A. The Past, Present, and Future of POCT
|“Everything old is new again” by Peter Allen (1944 – 1992),
Australian songwriter and entertainer.
Bedside → Central laboratories → POCT
- In the beginning, all testing was performed near the patient.
- As early as 1500 BC urine was noted in relation to diabetic symptoms in Egypt since ants were attracted to the sweetness of urine from diabetics. One of the earliest diagnostic practices was uroscopy, in which urine was visually examined and assessed for sweetness by tasting.
- Testing moved to central laboratories as hospitals were built (1800-1900’s) and testing technologies were developed.
- The development of hospitals and specialized care fostered the creation of laboratories, which required the transport of specimens from the patient to a central testing site. The introduction of advanced and automated technologies also encouraged centralization of laboratory testing. Economies of scale, regulations, and specialized technical staff were further incentives to consolidate testing.

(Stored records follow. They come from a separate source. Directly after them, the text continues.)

-- ==== Sys2Proof/Machine/Wire.lean ====
section
/-! DEFINITION. The four wire messages of 30_encoding.md R102, each the passing of its whole line at once: a sequence of
the events of 00_scope.md R8 with nothing between them (assumption log 8). An outbound message is the `TX` micro-steps
that put its bytes on the wire (42_serial.md R212); an inbound message is the arrival of its bytes (20_memory.md R76)
and, where the block is receiving, the receive's micro-steps over them (42_serial.md R234). -/

namespace Sys2Proof.Machine

/-- The command `CMD[sel]` goes out: the `TX` micro-steps for its bytes not yet sent. Where the block is not sending
that command no micro-step sends it, and nothing changes; where `tx_ready = 0` it holds (R212). -/
def sendLine (sel : Bool) (s : State) : Result :=
  if s.seq = .tx ∧ s.txSel = sel then seqBurst (cmdLength sel - s.txPtr.toNat) s else .next s

/-- A line of the peer comes in: its bytes arrive (R76), and a receive in progress takes what waits, up to its end. -/
def receiveLine (bytes : List Byte) (s : State) : Result :=
  recvBurst (s.rxStream.length + bytes.length) (peerBytes bytes s)

/-- R102, R212: `REQUEST_ON`. -/
def execRequestOn (s : State) : Result := sendLine true s

/-- R102, R212: `REQUEST_OFF`. -/
def execRequestOff (s : State) : Result := sendLine false s

/-- R102, R76, R234: `CONFIRM_ON` with its terminator. -/
def execConfirmOn (t : Byte) (s : State) : Result := receiveLine (confirmOnLine t) s

/-- R102, R76, R234: `CONFIRM_OFF` with its terminator. -/
def execConfirmOff (t : Byte) (s : State) : Result := receiveLine (confirmOffLine t) s

end Sys2Proof.Machine
end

- Shifts from the central laboratory to POCT and steady growth in the type and number of POC tests performed (late 1900’s to date) have been stimulated by:
- Technological advancements:
- Method and operation simplification
- Lockouts and failsafe mechanisms
- Electronic quality control
- Interconnectivity with laboratory and hospital information systems
- Demand for faster turnaround times and testing platforms to facilitate patient care (e.g. ICUs, POLs)
- Waived testing designation under CLIA88. See below.

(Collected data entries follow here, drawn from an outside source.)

/-! ## `recvStart`: the start of a receive, R216 -/

@[simp] theorem recvStart_cfg (s : State) : (recvStart s).cfg = s.cfg := rfl
@[simp] theorem recvStart_seq (s : State) : (recvStart s).seq = .rx := rfl
@[simp] theorem recvStart_curOp (s : State) : (recvStart s).curOp = s.curOp := rfl
@[simp] theorem recvStart_fault (s : State) : (recvStart s).fault = s.fault := rfl
@[simp] theorem recvStart_opStatus (s : State) : (recvStart s).opStatus = s.opStatus := rfl
@[simp] theorem recvStart_opResult (s : State) : (recvStart s).opResult = s.opResult := rfl
@[simp] theorem recvStart_txSel (s : State) : (recvStart s).txSel = s.txSel := rfl
@[simp] theorem recvStart_txPtr (s : State) : (recvStart s).txPtr = s.txPtr := rfl
@[simp] theorem recvStart_rxBuf (s : State) : (recvStart s).rxBuf = s.rxBuf.clear s.cfg.rxCap := rfl
@[simp] theorem recvStart_rxIdx (s : State) : (recvStart s).rxIdx = 0 := rfl
@[simp] theorem recvStart_rxOvf (s : State) : (recvStart s).rxOvf = false := rfl
@[simp] theorem recvStart_rxTmoCnt (s : State) : (recvStart s).rxTmoCnt = s.cfg.rxTimeoutMs.getD s.rxTmoCnt := rfl
@[simp] theorem recvStart_expSel (s : State) : (recvStart s).expSel = s.expSel := rfl
@[simp] theorem recvStart_led (s : State) : (recvStart s).led = s.led := rfl
@[simp] theorem recvStart_dlyCnt (s : State) : (recvStart s).dlyCnt = s.dlyCnt := rfl
@[simp] theorem recvStart_motor (s : State) : (recvStart s).motor = s.motor := rfl
@[simp] theorem recvStart_servo (s : State) : (recvStart s).servo = s.servo := rfl
@[simp] theorem recvStart_angleCur (s : State) : (recvStart s).angleCur = s.angleCur := rfl
@[simp] theorem recvStart_rxStream (s : State) : (recvStart s).rxStream = s.rxStream := rfl
@[simp] theorem recvStart_txStream (s : State) : (recvStart s).txStream = s.txStream := rfl
@[simp] theorem recvStart_txReady (s : State) : (recvStart s).txReady = s.txReady := rfl
@[simp] theorem recvStart_btnIn (s : State) : (recvStart s).btnIn = s.btnIn := rfl
@[simp] theorem recvStart_schedule (s : State) : (recvStart s).schedule = s.schedule := rfl
@[simp] theorem recvStart_eventNo (s : State) : (recvStart s).eventNo = s.eventNo := rfl
@[simp] theorem recvStart_opDone (s : State) : (recvStart s).opDone = s.opDone := rfl

/-! ## `setOverflow`: R220, R224 -/

@[simp] theorem setOverflow_cfg (s : State) : (setOverflow s).cfg = s.cfg := rfl
@[simp] theorem setOverflow_seq (s : State) : (setOverflow s).seq = s.seq := rfl
@[simp] theorem setOverflow_curOp (s : State) : (setOverflow s).curOp = s.curOp := rfl
@[simp] theorem setOverflow_fault (s : State) : (setOverflow s).fault = s.fault := rfl
@[simp] theorem setOverflow_opStatus (s : State) : (setOverflow s).opStatus = s.opStatus := rfl
@[simp] theorem setOverflow_opResult (s : State) : (setOverflow s).opResult = s.opResult := rfl
@[simp] theorem setOverflow_txSel (s : State) : (setOverflow s).txSel = s.txSel := rfl
@[simp] theorem setOverflow_txPtr (s : State) : (setOverflow s).txPtr = s.txPtr := rfl
@[simp] theorem setOverflow_rxBuf (s : State) : (setOverflow s).rxBuf = s.rxBuf := rfl
@[simp] theorem setOverflow_rxIdx (s : State) : (setOverflow s).rxIdx = s.rxIdx := rfl
@[simp] theorem setOverflow_rxOvf (s : State) : (setOverflow s).rxOvf = true := rfl
@[simp] theorem setOverflow_rxTmoCnt (s : State) : (setOverflow s).rxTmoCnt = s.rxTmoCnt := rfl
@[simp] theorem setOverflow_expSel (s : State) : (setOverflow s).expSel = s.expSel := rfl
@[simp] theorem setOverflow_led (s : State) : (setOverflow s).led = s.led := rfl
@[simp] theorem setOverflow_dlyCnt (s : State) : (setOverflow s).dlyCnt = s.dlyCnt := rfl
@[simp] theorem setOverflow_motor (s : State) : (setOverflow s).motor = s.motor := rfl
@[simp] theorem setOverflow_servo (s : State) : (setOverflow s).servo = s.servo := rfl
@[simp] theorem setOverflow_angleCur (s : State) : (setOverflow s).angleCur = s.angleCur := rfl
@[simp] theorem setOverflow_rxStream (s : State) : (setOverflow s).rxStream = s.rxStream := rfl
@[simp] theorem setOverflow_txStream (s : State) : (setOverflow s).txStream = s.txStream := rfl
@[simp] theorem setOverflow_txReady (s : State) : (setOverflow s).txReady = s.txReady := rfl
@[simp] theorem setOverflow_btnIn (s : State) : (setOverflow s).btnIn = s.btnIn := rfl
@[simp] theorem setOverflow_schedule (s : State) : (setOverflow s).schedule = s.schedule := rfl
@[simp] theorem setOverflow_eventNo (s : State) : (setOverflow s).eventNo = s.eventNo := rfl
@[simp] theorem setOverflow_opDone (s : State) : (setOverflow s).opDone = s.opDone := rfl

/-! ## `txPut`: R78 -/

@[simp] theorem txPut_cfg (b : Byte) (s : State) : (txPut b s).cfg = s.cfg := rfl
@[simp] theorem txPut_seq (b : Byte) (s : State) : (txPut b s).seq = s.seq := rfl
@[simp] theorem txPut_curOp (b : Byte) (s : State) : (txPut b s).curOp = s.curOp := rfl
@[simp] theorem txPut_fault (b : Byte) (s : State) : (txPut b s).fault = s.fault := rfl
@[simp] theorem txPut_opStatus (b : Byte) (s : State) : (txPut b s).opStatus = s.opStatus := rfl
@[simp] theorem txPut_opResult (b : Byte) (s : State) : (txPut b s).opResult = s.opResult := rfl
@[simp] theorem txPut_txSel (b : Byte) (s : State) : (txPut b s).txSel = s.txSel := rfl
@[simp] theorem txPut_txPtr (b : Byte) (s : State) : (txPut b s).txPtr = s.txPtr := rfl
@[simp] theorem txPut_rxBuf (b : Byte) (s : State) : (txPut b s).rxBuf = s.rxBuf := rfl
@[simp] theorem txPut_rxIdx (b : Byte) (s : State) : (txPut b s).rxIdx = s.rxIdx := rfl
@[simp] theorem txPut_rxOvf (b : Byte) (s : State) : (txPut b s).rxOvf = s.rxOvf := rfl
@[simp] theorem txPut_rxTmoCnt (b : Byte) (s : State) : (txPut b s).rxTmoCnt = s.rxTmoCnt := rfl
@[simp] theorem txPut_expSel (b : Byte) (s : State) : (txPut b s).expSel = s.expSel := rfl
@[simp] theorem txPut_led (b : Byte) (s : State) : (txPut b s).led = s.led := rfl
@[simp] theorem txPut_dlyCnt (b : Byte) (s : State) : (txPut b s).dlyCnt = s.dlyCnt := rfl
@[simp] theorem txPut_motor (b : Byte) (s : State) : (txPut b s).motor = s.motor := rfl
@[simp] theorem txPut_servo (b : Byte) (s : State) : (txPut b s).servo = s.servo := rfl
@[simp] theorem txPut_angleCur (b : Byte) (s : State) : (txPut b s).angleCur = s.angleCur := rfl
@[simp] theorem txPut_rxStream (b : Byte) (s : State) : (txPut b s).rxStream = s.rxStream := rfl
@[simp] theorem txPut_txStream (b : Byte) (s : State) : (txPut b s).txStream = s.txStream ++ [b] := rfl
@[simp] theorem txPut_txReady (b : Byte) (s : State) : (txPut b s).txReady = s.txReady := rfl
@[simp] theorem txPut_btnIn (b : Byte) (s : State) : (txPut b s).btnIn = s.btnIn := rfl
@[simp] theorem txPut_schedule (b : Byte) (s : State) : (txPut b s).schedule = s.schedule := rfl
@[simp] theorem txPut_eventNo (b : Byte) (s : State) : (txPut b s).eventNo = s.eventNo := rfl
@[simp] theorem txPut_opDone (b : Byte) (s : State) : (txPut b s).opDone = s.opDone := rfl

- Creation of specialty clinics
- Desire for self-testing and patient control
- Mergers and reorganizations of healthcare systems, resulting in decreased numbers of central laboratories in the US
- Need for simple, robust testing tools in developing countries and other sites, e.g. military or disaster, underserved populations. See previous “Definition of POCT” with the multiple sites using POCT
- CLIA88 provided a tremendous impetus for growth in POCT. The history of that important legislation is summarized below
B. The Clinical Laboratory Improvement Amendments of 1988 (CLIA88)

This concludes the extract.